Although direct evidence linking Lpb. plantarum to the regulation of calcium homeostasis in PD remains limited, findings from related studies offer valuable insights into its potential neuroprotective mechanisms. Specific Lpb. plantarum strains have been reported to enhance or promote vitamin D biosynthesis in the host [134]. Vitamin D3 exerts neuroprotective effects by upregulating the glial cell line-derived neurotrophic factor, which is critically involved in the survival and maintenance of dopaminergic neurons [135]. In addition to its neurotrophic effects, vitamin D plays an essential role in calcium homeostasis and may interfere with α-syn aggregation at early stages, as evidenced by reduced oligomer formation in SH-SY5Y neuronal cells following vitamin D treatment [136]. Moreover, vitamin D analogs, such as calcipotriol, have demonstrated the ability to induce calcium-buffering proteins, including calbindin-D28k, which effectively attenuate calcium overload and suppress α-syn aggregation under oxidative conditions [137]. Elevated levels of calbindin-D28k in SNpc neurons are correlated with reduced apoptotic susceptibility, further supporting the neuroprotective role of calcium-buffering mechanisms in dopaminergic neurons [138].
Recently, preliminary investigations suggested that PS128 may regulate α-syn aggregation through vitamin D-dependent calcium homeostasis pathways.
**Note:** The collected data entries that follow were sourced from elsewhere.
-- ==== Sys2Proof/Tests/Slice0.lean ====
section
/-! SUPPORT. Tests on fixed values: expected results are the spec's own (30_encoding.md R92–R95, 95_test_vectors.md) or worked
out by hand from its rules. Then one witness for each hypothesis of an obligation, clause by clause. -/

namespace Sys2Proof.Tests

open Sys2Proof Sys2Proof.Machine

/-! ### Small instances and states -/

/-- The scenario configuration of 95_test_vectors.md: `S = 4`, `Q = 4`, 16 bits. -/
def scenario : Config :=
  { Config.reference with S := 4, Q := 4, sRange := by decide, qRange := by decide }

/-- `S = 1`, `Q = 1`, the smallest instance. -/
def smallest : Config :=
  { Config.reference with S := 1, Q := 1, sRange := by decide, qRange := by decide }

/-- `S = 2`, `Q = 1` under LOCKSTEP (program P4). -/
def clocked : Config :=
  { Config.reference with S := 2, Q := 1, dmaEnv := .lockstep, sRange := by decide, qRange := by decide }

/-- `S = 1`, `Q = 4` at 8 bits (program P3). -/
def narrow : Config :=
  { Config.reference with S := 1, Q := 4, sampleBits := .bits8, sRange := by decide, qRange := by decide }

/-- The frame of vector W1. -/
def frameW1 : Frame := { samples := [1, 10, 2, 20, 3, 30, 4, 40], sampleCount := 8, firstSampleIdx := 0, flags := 0 }

/-- A frame of an instance with `S = 1`. -/
def pairFrame : Frame := { samples := [0xBC, 0x23], sampleCount := 2, firstSampleIdx := 7, flags := 1 }

/-- A host that answers yes. -/
def willing : Oracle := { answers := [true, true, true], asked := 0, handles := [some 1], handlesAsked := 0 }

/-- A clean start with a host that answers yes, and with a `wf` that is written out. -/
def clean (c : Config) : State := { State.powerOn c 0 [] willing with wf := pairFrame }

/-- READY. -/
def ready (c : Config) : State := { clean c with life := .ready }

/-- RUNNING, with PCB 1. -/
def runningState (c : Config) : State := { clean c with life := .running, pcb := some 1 }

/-- The state of a LOCKSTEP instance after START. -/
def armed : State := { runningState clocked with dmaArmed := true }

/-- RUNNING with a frame popped. -/
def sendingState (c : Config) (f : Frame) : State := { runningState c with sender := .sending, wf := f }

/-- The scenario's buffers `[1, 2, 3, 4, …]` and `[10, 20, 30, 40, …]`, as far as half 0 goes. -/
def filled : State :=
  { runningState scenario with
    buf0 := [(0, 1), (1, 2), (2, 3), (3, 4)]
    buf1 := [(0, 10), (1, 20), (2, 30), (3, 40)] }

/-- A state with one turn to come. -/
def withTurn (t : Turn) (s : State) : State := { s with agenda := [t] }

/-- The next state, where there is one. -/
def after (o : Host.Outcome State Fault Refusal) : Option State :=
  match o with
  | .next t => some t
  | .fault _ => none
  | .refused _ => none

/-- One field of the next state. -/
def then_ {α : Type} (o : Host.Outcome State Fault Refusal) (f : State → α) : Option α := (after o).map f

/-- The last event of a history. -/
def lastEvent (s : State) : Option Event := s.history.getLast?

/-! ### WellFormed: an ill-formed term for each check -/

theorem test_wellFormed_dmawr_last : (Instr.dmawr .adc1 7 0).wellFormed scenario = true := by decide
theorem test_illFormed_dmawr_index : (Instr.dmawr .adc1 8 0).wellFormed scenario = false := by decide
theorem test_wellFormed_push : (Instr.push frameW1).wellFormed scenario = true := by decide
theorem test_illFormed_push_samples :
    (Instr.push { frameW1 with samples := [1, 10] }).wellFormed scenario = false := by decide
theorem test_illFormed_push_count :
    (Instr.push { frameW1 with sampleCount := 7 }).wellFormed scenario = false := by decide
theorem test_illFormed_push_flags :
    (Instr.push { frameW1 with flags := 2 }).wellFormed scenario = false := by decide
theorem test_illFormed_fatal_none : (Instr.fatal .none).wellFormed scenario = false := by decide
theorem test_illFormed_fatal_reserved : (Instr.fatal .initBadArgs).wellFormed scenario = false := by decide

/-! ### Decoding: words written out from R92–R95 and from 95_test_vectors.md, codes from R99 -/

theorem test_decode_init : decode scenario (.word 0x10000000) = .instr .init := by decide
theorem test_decode_start : decode scenario (.word 0x20000000) = .instr .start := by decide
theorem test_decode_tick : decode scenario (.word 0x30000000) = .instr .tick := by decide
theorem test_decode_rstream : decode scenario (.word 0x40000000) = .instr .rstream := by decide
theorem test_decode_evt_adc1_half : decode scenario (.word 0x50000001) = .instr (.evt .adc1 .first) := by decide
theorem test_decode_evt_adc0_full : decode scenario (.word 0x50000002) = .instr (.evt .adc0 .second) := by decide
theorem test_decode_dmawr : decode scenario (.word 0x68071234) = .instr (.dmawr .adc1 7 0x1234) := by decide
theorem test_decode_dmawr_adc0 : decode scenario (.word 0x60030028) = .instr (.dmawr .adc0 3 0x28) := by decide
theorem test_decode_dmawr_widest :
    decode { Config.reference with S := 1024, sRange := by decide } (.word 0x6FFFFFFF)
      = .instr (.dmawr .adc1 2047 0xFFFF) := by decide
theorem test_decode_rdstat : decode scenario (.word 0x70000009) = .instr (.rdstat 0x09) := by decide
theorem test_decode_zero : decode scenario (.word 0) = .illegal .reservedOp := by decide
theorem test_decode_reserved : decode scenario (.word 0xF0000000) = .illegal .reservedOp := by decide
theorem test_decode_init_bits : decode scenario (.word 0x10000001) = .illegal .nonzeroReservedBits := by decide
theorem test_decode_evt_bits : decode scenario (.word 0x50000004) = .illegal .nonzeroReservedBits := by decide
theorem test_decode_dmawr_range : decode scenario (.word 0x60080000) = .illegal .indexRange := by decide
theorem test_decode_rdstat_bits : decode scenario (.word 0x70000100) = .illegal .nonzeroReservedBits := by decide
theorem test_decode_smpl : decode clocked (.label 0x81 { Args.first with v0 := 5, v1 := 6 }) = .instr (.smpl 5 6) := by
  decide
theorem test_decode_mark :
    decode scenario (.label 0x82 { Args.first with adc := .adc1, half := .second }) = .instr (.mark .adc1 .second) := by
  decide
theorem test_decode_pack : decode scenario (.label 0x83 { Args.first with half := .second }) = .instr (.pack .second) := by
  decide
theorem test_decode_push : decode scenario (.label 0x84 { Args.first with frame := frameW1 }) = .instr (.push frameW1) := by
  decide
theorem test_decode_pop : decode scenario (.label 0x85 Args.first) = .instr .pop := by decide
theorem test_decode_send : decode scenario (.label 0x86 Args.first) = .instr .send := by decide
theorem test_decode_lraise :
    decode scenario (.label 0x87 { Args.first with kind := .sendFail }) = .instr (.lraise .sendFail) := by decide
theorem test_decode_fatal :
    decode scenario (.label 0x88 { Args.first with cause := .pcbNewFail }) = .instr (.fatal .pcbNewFail) := by decide
theorem test_decode_noLabel : decode scenario (.label 0x89 Args.first) = .noLabel 0x89 := by decide
theorem test_encode_dmawr : encode (.dmawr .adc1 3 0x28) = .word 0x68030028 := by decide
theorem test_encode_evt : encode (.evt .adc1 .second) = .word 0x50000003 := by decide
In rotenone-induced PD-like mice, PS128 treatment significantly restored serum calcium and 25-hydroxyvitamin D levels, upregulated intestinal vitamin D receptor protein expression, and stimulated calcium transport, contributing to improved systemic calcium handling (unpublished results).
Collectively, these findings support a mechanistic framework whereby Lpb. plantarum enhances host vitamin D bioavailability and activates calcium-buffering systems, thereby attenuating intracellular α-syn aggregation and providing dopaminergic neuroprotection. Modulation of this gut microbiota-vitamin D-calcium-regulatory axis may offer a promising therapeutic approach targeting MGBA in PD.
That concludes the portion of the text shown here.